Click here for a link to the video.


“Thank you very much, Mr. Chairman, and welcome to the chairmanship of this committee. I look forward to working with you as I look forward to and had a great relationship, as you know, with your predecessor, who is now our Ranking Member on the majority side, and I want to thank him for his leadership, and I know that you will bring the same kind of measured work to this committee's very important efforts as he did.

“I want to start by saying that, commenting on a comment you made, unfortunately the allocation historically to this committee is insufficient to meet the responsibilities of this committee, and because the objects of this committee are not necessarily of most interest either to the public or to the Members.

“However, the work of this committee, and particularly the Internal Revenue Service, is absolutely critical to all other objectives that are covered by the Appropriations Committee, and we ought to keep that in mind.

“I want to thank Commissioner Werfel for joining us on Capitol Hill today. I look forward to hearing more from you about all the IRS accomplished this year. I read your testimony. It is very impressive, the level of service and the increase that we have given to the American public, and I'm sure while they don't fully appreciate the ease with which you've made this – an experience that none of us like – much better.
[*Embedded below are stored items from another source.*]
-- ==== Sys2Proof/Machine/Stores.lean ====
section
/-!
DEFINITION. The way back (R245 to R259): late store buffer entries, translate probes, held copies, commits, and
the deferred faults of accesses (R100, R250, R347).
-/

namespace Sys2Proof.Machine

/-! ### Accesses -/

def Access.size (a : Access) : Nat := 2 ^ a.logsz

def Access.vaAt (a : Access) (L : Nat) : Word := a.va.getD L 0

/-- The 16 bytes of data of a lane. -/
def Access.dataAt (a : Access) (L : Nat) : Nat := (a.d0.getD L 0).toNat + 2 ^ 64 * (a.d1.getD L 0).toNat

/-- Two lanes' accesses share a byte. -/
def overlaps (va1 : Word) (n1 : Nat) (va2 : Word) (n2 : Nat) : Bool :=
  decide (va1.toNat < va2.toNat + n2) && decide (va2.toNat < va1.toNat + n1)

/-- The distinct lines of an access, in the order of their lowest lanes (R94). -/
def linesOf (act : Mask) (va : Nat → Word) : List Nat :=
  (lanesOf act).foldl (fun l L => if l.contains (lineNo (va L)) then l else l ++ [lineNo (va L)]) []

/-- A request that has not been answered. -/
def LineReq.new (line : Nat) (lanes : Mask) : LineReq := ⟨line, lanes, false, false, false, 0, 0, 0, ⟨0, 0, 0, 0⟩⟩

/-- The line requests of an access (R94). -/
def reqsOf (act : Mask) (va : Nat → Word) : List LineReq :=
  (linesOf act va).map fun n => LineReq.new n (maskOf fun L => act.getLsbD L && lineNo (va L) == n)

/-- The bytes of a line that an access of some lanes needs. -/
def needOf (a : Access) (lanes : Mask) : Line :=
  (lanesOf lanes).foldl (fun m L => m ||| bytesMask (lineOff (a.vaAt L)) a.size) 0

/-- One request of an access changed. -/
def Access.updReq (a : Access) (line : Nat) (f : LineReq → LineReq) : Access :=
  { a with reqs := a.reqs.map fun r => if r.line = line then f r else r }

def Access.req (a : Access) (line : Nat) : Option LineReq := a.reqs.find? (·.line == line)

/-- Element L of a list of 32 changed. -/
def setLane {α : Type} (l : List α) (L : Nat) (x : α) : List α := l.set L x

/-- Lanes marked as failed with a cause. -/
def Access.failLanes (a : Access) (lanes : Mask) (conf : Bool) (cause : Nat) : Access :=
  { a with
    fault := if conf then a.fault else a.fault ||| lanes
    conf := if conf then a.conf ||| lanes else a.conf
    lcause := (lanesOf lanes).foldl (fun l L => l.set L cause) a.lcause }

/-! ### Deferred faults (R99, R100, R250, R347) -/

/-- The SIZE code of a detail (R99). Log 10 (DESIGN CHOICE). -/
def sizeCode (logsz : Nat) : Nat :=
  if logsz ≤ 2 then 0 else if logsz ≤ 4 then logsz - 2 else Config.wideSize.toNat

/-- The detail of a memory fault (R99, R347). -/
def memDetail (va : Word) (logsz : Nat) (defer write : Bool) (cause : Nat) (lanes : Mask) : BitVec 96 :=
  BitVec.ofNat 96 (lanes.toNat + 2 ^ 32 * cause + (if write then 2 ^ 36 else 0) + (if defer then 2 ^ 37 else 0)
    + 2 ^ 38 * sizeCode logsz + 2 ^ 40 * bits va 0 52)

/-- The primary cause of some lanes: the first in the table of R99. -/
def primary (lcause : List Nat) (lanes : Mask) : Nat :=
  (lanesOf lanes).foldl (fun c L => let x := lcause.getD L 0; if c = 0 || x < c then x else c) 0

/-- The faults that an access whose lanes have all returned or failed delivers: those found at a home, then its
determinism conflicts (R347). -/
def Access.faults (a : Access) : List DefFault :=
  let wr := a.kind == 2 || a.kind == 3
  let one (grp : Nat) (m : Mask) (keepF : Bool) : List DefFault :=
    if m == 0 then []
    else [⟨a.seq, grp, memDetail (a.vaAt (lowest m)) a.logsz true wr (primary a.lcause m) m,
      some { a with fault := if keepF then a.fault else 0, conf := if keepF then 0 else a.conf }⟩]
  one (if wr then 2 else 1) a.fault true ++ one 8 a.conf false

/-- Ready faults put into their places in issue order (R100). -/
def insertReady (l : List DefFault) (f : DefFault) : List DefFault :=
  l.takeWhile (fun x => x.seq ≤ f.seq) ++ f :: l.dropWhile (fun x => x.seq ≤ f.seq)

/-- Faults of a group become ready, to be delivered at its next boundary. -/
def State.faultsReady (s : State) (b g : Nat) (l : List DefFault) : State :=
  if l.isEmpty then s
  else
    (s.updGrp b g fun y => { y with ready := l.foldl insertReady y.ready }).postOnce (.deferredFaultDelivery b g)

/-! ### The late store buffer (R247) -/

def State.lsb (s : State) (k : Nat) : List Access := (s.core k).lsb

def State.setLsb (s : State) (k : Nat) (l : List Access) : State := s.updCore k fun c => { c with lsb := l }

def State.entry (s : State) (k uid : Nat) : Option Access := (s.lsb k).find? (·.uid == uid)

def State.updEntry (s : State) (k uid : Nat) (f : Access → Access) : State :=
  s.setLsb k ((s.lsb k).map fun a => if a.uid = uid then f a else a)

/-- An earlier entry of the same group has a lane that still waits or has faulted over bytes of this lane
(R249). -/
def behindStore (l : List Access) (a : Access) (L : Nat) : Bool :=
  l.any fun e => e.blk == a.blk && e.grp == a.grp && decide (e.seq < a.seq) &&
    (lanesOf e.wait).any fun K => overlaps (e.vaAt K) e.size (a.vaAt L) a.size

/-- An earlier load of the same group has yet to read the line. -/
def behindLoad (loads : List Access) (a : Access) (line : Nat) : Bool :=
  loads.any fun e => decide (e.seq < a.seq) && e.reqs.any fun r => r.line == line && !r.served

/-- An entry leaves the buffer once every lane is acknowledged; once every lane is acknowledged or has failed, its
fault is ready (R247, R250). -/
def State.closeEntry (s : State) (k uid : Nat) : State :=
  match s.entry k uid with
  | none => s
  | some a =>
    if a.wait == 0 then s.setLsb k ((s.lsb k).filter (·.uid != uid))
    else if a.wait &&& ~~~(a.fault ||| a.conf) == 0 then
      if (s.grp a.blk a.grp).ready.any (fun f => f.acc.any (·.uid == uid))
          || (s.grp a.blk a.grp).record0.any (fun f => f.acc.any (·.uid == uid)) then s
      else s.faultsReady a.blk a.grp a.faults
    else s

/-! ### Commits (R254, R255) -/

/-- COMMITS raised (R255). Log 40 (DEDUCED). -/
def State.raiseCommits (s : State) (b : Nat) : State := s.updBlk b fun x => { x with count := x.count + 1 }

/-- A commit of a block starts: the held copies present are taken and sent to be merged. `always` is the second
column of R255. -/
def State.startCommit (s : State) (b : Nat) (always : Bool) : State :=
  let x := s.blk b
  let s1 := if always || !x.held.isEmpty then s.raiseCommits b else s
  if x.held.isEmpty then s1
  else
    let id := s1.fresh
    (s1.tick.updBlk b fun x => { x with held := [], commits := x.commits ++ [⟨id, x.held, []⟩] }).postAll
      ((oitems x.held).map fun h => .commitMerge b id h.1)

/-- The number of the last commit under way of a block, 0 for none. -/
def Block.lastCommit (x : Block) : Nat := x.commits.foldl (fun m c => max m c.id) 0

/-- Every commit up to a number has completed. -/
def Block.committed (x : Block) (id : Nat) : Bool := x.commits.all fun c => decide (id < c.id)

/-! ### Writing held copies (R248, R252, R253) -/

/-- A commit has completed, whosever it was. -/
def State.commitOver (s : State) (id : Nat) : Bool := (oitems s.blocks).all fun b => b.2.commits.all fun c => c.id != id

/-- The die whose L2 holds a block's copy of a line: its own, or in deterministic mode the owning one (R252). -/
def State.holdDie (_ : State) (P : Party) (line : Nat) : Nat :=
  if P.det then ownerOfLine line else dieOfCore P.core

/-- The L2 line with a W mark that a store goes by: that of the L2 that holds its copy, or, on the way of R86, that of the
owning die's L2 (R248). -/
def State.storeMark (s : State) (P : Party) (line : Nat) : Option L2Line :=
  (((s.die (s.holdDie P line)).l2At (lineKey P.space line)).filter fun x => x.wMark).orElse fun _ =>
    ((s.die (ownerOfLine line)).l2At (lineKey P.space line)).filter fun x => x.wMark

/-- A way of an L2 taken for a new held copy; a line there that only gives copies its marks stands with them. -/
def State.wayForCopy (s : State) (d key : Nat) : State :=
  (s.roomL2 d key true).1.updL2 d key fun x => if x.valid == 0 then { x with way7 := false } else x

/-- Bytes of a lane put into the block's held copy of a line, which takes a way of its L2 when it is new, and into the
issuing core's L1 (R84, R252). -/
def State.hold (s : State) (P : Party) (line : Nat) (mask data : Line) (m : L2Line) (cls : Nat) : State :=
  let d := s.holdDie P line
  let s1 := if (oget (s.blk P.blk).held line).isSome then s else s.wayForCopy d (lineKey P.space line)
  let old := (oget (s1.blk P.blk).held line).getD ⟨0, 0, m.pa, m.bitmap, d, cls, m.sieve, m.rMark, s1.fresh⟩
  ((s1.tick.updBlk P.blk fun x => { x with held := oset x.held line { old with
      mask := old.mask ||| mask, data := lineMerge old.data data mask } })).storeL1 P line mask data

/-- A host port noted among those through which a block has posted writes (R277). -/
def State.notePort (s : State) (b d : Nat) : State :=
  s.updBlk b fun x => { x with posted := if x.posted.contains d then x.posted else x.posted ++ [d] }

/-- The same for a group (R272). -/
def State.noteGroupPort (s : State) (b g d : Nat) : State :=
  s.updGrp b g fun y => { y with posted := if y.posted.contains d then y.posted else y.posted ++ [d] }

/-- A write sent to the home because its translation is uncacheable: a posted write through the home's host port (R248,
R277). -/
def State.sendUncached (s : State) (b g d pa bitmap : Nat) (mask data : Line) : State :=
  ((s.homeWrite d pa bitmap mask data).notePort b d).noteGroupPort b g d

/-- The class of a written line in the L2 (R245): `.ro` is the normal class. -/
def Access.cls (a : Access) : Nat := l2Class a.hint

/-- A new held copy that must wait: for a commit of its own block, which holds 1,024 lines, or of the block whose copy is the
oldest in a set whose ways 0 to 6 are all held (R253). Answers the state with that commit started, and its number, 0 where
the copy need not wait. -/
def State.pressure (s : State) (P : Party) (line : Nat) : State × Nat :=
  let x := s.blk P.blk
  if (oget x.held line).isSome then (s, 0)
  else if 1024 ≤ x.held.length then
    let s1 := s.startCommit P.blk true
    (s1, (s1.blk P.blk).lastCommit)
  else
    let d := s.holdDie P line
    let l := s.copiesIn d (lineKey P.space line)
    if l.length < 7 then (s, 0)
    else
      match l.find? fun c => c.2.2.isNone with
      | some c => (s, (s.blk c.2.1).lastCommit)
      | none =>
        match victim (l.map fun c => (c.2.1, 0, c.2.2.getD 0)) with
        | some b =>
          let s1 := s.startCommit b true
          (s1, (s1.blk b).lastCommit)
        | none => (s, 0)

/-- A STR of .grp or .blk scope that touches a host window is performed with .sys scope (R272): it commits, and its lanes
that wait go to the point of coherence. -/
def State.widenRelease (s : State) (k : Nat) (a : Access) : State :=
  let s1 := s.startCommit a.blk true
  (s1.updEntry k a.uid fun a => { a with
      poc := true
      after := (s1.blk a.blk).lastCommit
      reqs := a.reqs.map fun r => { r with served := false } }).postAll
    (a.reqs.map fun r => .translateProbe a.blk a.uid r.line)

/-- One waiting lane of a store whose line has its marks: written into the held copy, sent uncached once its commit is
complete, dropped as a rejected write, or failed in a determinism conflict; it waits where R249 or R253 says so.
Log 92 (DEDUCED). -/
def State.placeLane (s : State) (k uid L : Nat) : State :=
  match s.entry k uid with
  | none => s
  | some a =>
    if a.kind != 2 || a.poc || !(a.wait &&& ~~~(a.fault ||| a.conf)).getLsbD L then s
    else
      let P := s.partyOf a.blk
      let va := a.vaAt L
      let line := lineNo va
      let off := lineOff va
      let x := s.blk a.blk
      let one := BitVec.twoPow 32 L
      match s.storeMark P line with
      | none => s
      | some m =>
        if behindStore (s.lsb k) a L || behindLoad (s.grp a.blk a.grp).loads a line
            || !x.committed a.after || !s.commitOver a.after then s
        else
          let mask := bytesMask off a.size
          let data := linePut (a.dataAt L) off a.size
          let ack (t : State) : State := t.updEntry k uid fun a => { a with wait := a.wait &&& ~~~one }
          if m.unc then
            if a.op = 0xA7 then s.widenRelease k a
            else
              let s1 := if a.begun.getLsbD L then s
                else
                  let s1 := s.startCommit a.blk true
                  s1.updEntry k uid fun a => { a with begun := a.begun ||| one, after := (s1.blk a.blk).lastCommit }
              if (s1.blk a.blk).commits.isEmpty || a.begun.getLsbD L then
                ack (s1.sendUncached a.blk a.grp (ownerOfLine line) m.pa m.bitmap mask data)
              else s1
          else
            let w := s.pressure P line
            if w.2 != 0 then w.1.updEntry k uid fun a => { a with after := w.2 }
            else
              let r := s.tagCheck P line off fun o => .write (sectorBytes a.size o)
              if r.2 = 0 then ack (r.1.hold P line mask data m a.cls)
              else if r.2 = 1 then ack r.1
              else r.1.updEntry k uid fun a => a.failLanes one true r.2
“The agency made important progress in its efforts to implement the strategic operating plan that it laid out a year ago and recently updated, to enhance taxpayer services. We saw those initiatives yield impressive results in the most recent tax filing season, with the IRS fielding one million more customer service calls than it did during the ‘23 season. On average, calls only had to wait on hold for 3 minutes. I wish most of the private sector calls that I make were answered as quickly. That's a minute shorter than last year – otherwise known as 25% — and [25] minutes shorter than the 2022 filing system – the last season before we secured additional IRS funding for the Inflation Reduction Act.

“The 2024 filing season also saw the IRS make important technological advances to improve the taxpayer experience from its paperless processing initiative to its new Direct File Pilot Program. As a longtime supporter of Direct File, I was pleased to see the pilot program exceeded its target goal with more than 140,000 taxpayers across 12 states participating.
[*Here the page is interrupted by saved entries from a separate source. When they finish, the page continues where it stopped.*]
-- ==== Sys2Proof/Machine/Sower.lean ====
section
/-!
DEFINITION. The Sower's functions: Furrow, the values of RGEN, RUNI, RGAUS and RCAT, and the seeding of the
lane LFSRs (11_conversion_quantisation_random.md R219 to R222, 08_registers_and_lanes.md R154).
-/

namespace Sys2Proof.Machine

/-- The four rounds of Furrow (R219). Log 62 (DEDUCED). -/
def furrowGo (k0 : Nat) : Nat → Nat → Nat → Nat → Nat
  | 0, _, x, _ => x
  | n + 1, r, x, y =>
    let p := x * 0xCD9E8D57
    furrowGo k0 n (r + 1) ((p / 2 ^ 32) ^^^ y ^^^ ((k0 + r * 0x9E3779B9) % 2 ^ 32)) (p % 2 ^ 32)

/-- The Furrow function of a counter and a key (R219). Log 62 (DEDUCED). -/
def furrow (ctr : Word) (key : Word) : Nat :=
  let k0 := key.toNat % 2 ^ 32
  furrowGo k0 4 0 (ctr.toNat % 2 ^ 32 ^^^ k0) (ctr.toNat / 2 ^ 32 ^^^ key.toNat / 2 ^ 32)

/-- The LFSR of lane L of group g at block start (R154). Log 62 (DEDUCED). -/
def seedLfsr (rkey : Word) (blockId g L : Nat) : Word32 :=
  BitVec.ofNat 32 (furrow (BitVec.ofNat 64 (2 ^ 63 + blockId * 1024 + 32 * g + L)) rkey)

/-- RUNI's value of a draw (R221): exact. -/
def runiBits (out : Nat) : Nat := rnBits fp32 (.fin false (out / 2 ^ 8) (2 ^ 24))

/-- The draws of the stream instructions (R221). -/
inductive DrawKind where
  | gen | uni | gaus
  deriving DecidableEq, Repr

/-- What a draw writes in a lane (R221). -/
def drawValue (k : DrawKind) (out : Nat) : Word :=
  match k with
  | .gen => BitVec.ofNat 64 out
  | .uni => BitVec.ofNat 64 (runiBits out)
  | .gaus => BitVec.ofNat 64 (rgausBits out)

/-- The four Gaussian draws of DSAMP for lane L at a counter base (R202). -/
def dsampDraw (base key : Word) (L j : Nat) : Nat := rgausBits (furrow (base + BitVec.ofNat 64 (32 * j + L)) key)

/-- A weight of RCAT in units of 2^-149 and the flag of reading it as 0 (R222). -/
def rcatWeight (a : Word) : Nat × Flags :=
  match meanOf a with
  | .nan _ => (0, flagINV)
  | .inf _ => (0, flagINV)
  | .fin s n d => if n = 0 then (0, 0) else if s then (0, flagINV) else (n * 2 ^ 149 / d, 0)

/-- The smallest index whose prefix sum exceeds t. -/
def rcatPick (t : Nat) : Nat → Nat → List Nat → Nat
  | i, _, [] => i
  | i, acc, x :: r => if t < acc + x then i else rcatPick t (i + 1) (acc + x) r

/-- Row w of a draw of width W: the index written, and the flags (R222). -/
def rcatRow (rctr rkey : Word) (act : Nat → Bool) (a : Nat → Word) (W w : Nat) : Word × Flags :=
  let lanes := (List.range W).map fun i => w * W + i
  let ws := lanes.map fun L => if act L then rcatWeight (a L) else (0, 0)
  let xs := ws.map (·.1)
  let fl := ws.foldl (fun f p => f ||| p.2) 0
  let S := xs.foldl (· + ·) 0
  let hi := furrow (rctr + BitVec.ofNat 64 (2 * w + 1)) rkey
  let lo := furrow (rctr + BitVec.ofNat 64 (2 * w)) rkey
  if S = 0 then (BitVec.ofInt 64 (-1), fl ||| flagCATE)
  else (BitVec.ofNat 64 (rcatPick ((hi * 2 ^ 32 + lo) * S / 2 ^ 64) 0 0 xs), fl)

end Sys2Proof.Machine
end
“Thanks to funding from the Inflation Reduction Act, the IRS also improved tax enforcement for high earners, successfully collecting $520 million in [legally owed] back taxes from roughly 1,000 millionaires and billionaires. These are just a few of the IRS’s achievements from the year. I'm sure Commissioner Werfel will highlight many others.

“I mention these accomplishments because they demonstrate what the IRS is capable of when it receives the resources it needs to carry out its absolutely critical work for the U.S. government, for the American people, and for our success.

“If Congress [withholds] these resources, it puts all that progress at risk. Sadly, that is exactly what many of my friends across the aisle continue to do. The antipathy directed at IRS and its employees is unfortunate, and it demonstrates an antipathy towards government.

“In the appropriations for Fiscal Year 2024, they rescinded more than $20 billion in Inflation Reduction Act funding for the agency.

“Let's be clear about what underfunding the IRS means for the American taxpayer.

“It means IRS customer service hold times will climb right back up. It means initiatives like Direct File will be delayed or put on hold. It means more high earners will be able to get out of paying the taxes that they owe under laws that are already on the books. Nobody likes to pay taxes, but all of us ought to pay the taxes that are legally owed under the laws that we pass. And Americans are particularly aggrieved when they think they are paying more than their fair share, where corporate executives are paying less than the people who work for them, in terms of percentage.

“Crucially, cutting IRS funding will add to our national debt.

“You cannot be concerned with the national debt if you're not concerned with collecting legally owed revenues to fund our critical national defense and domestic security.

“Many of my Republican colleagues claim they care about fiscal responsibility. If that's the case, then they ought to care about enforcing the law and collecting legally owed revenue. They ought to work with us to not only fulfill the Administration's request for IRS funding, but to secure additional resources to offset what was taken from the agency through the recent rescissions.

“Now, I will not be putting forward the graphs that I used during the markup, but the workload of IRS has escalated geometrically, and its resources to meet those needs have been dramatically reduced over the decades.

“I look forward to hearing from the Commissioner about why this funding is so crucial. He can illuminate all that the IRS has accomplished with these resources in the past year, as well as the consequences – the consequences – that underfunding the agency would have on the nation.

“Mr. Chairman, I thank you. I think I went a minute and 35 seconds over. I apologize for that, but I think I needed to say all that I said.”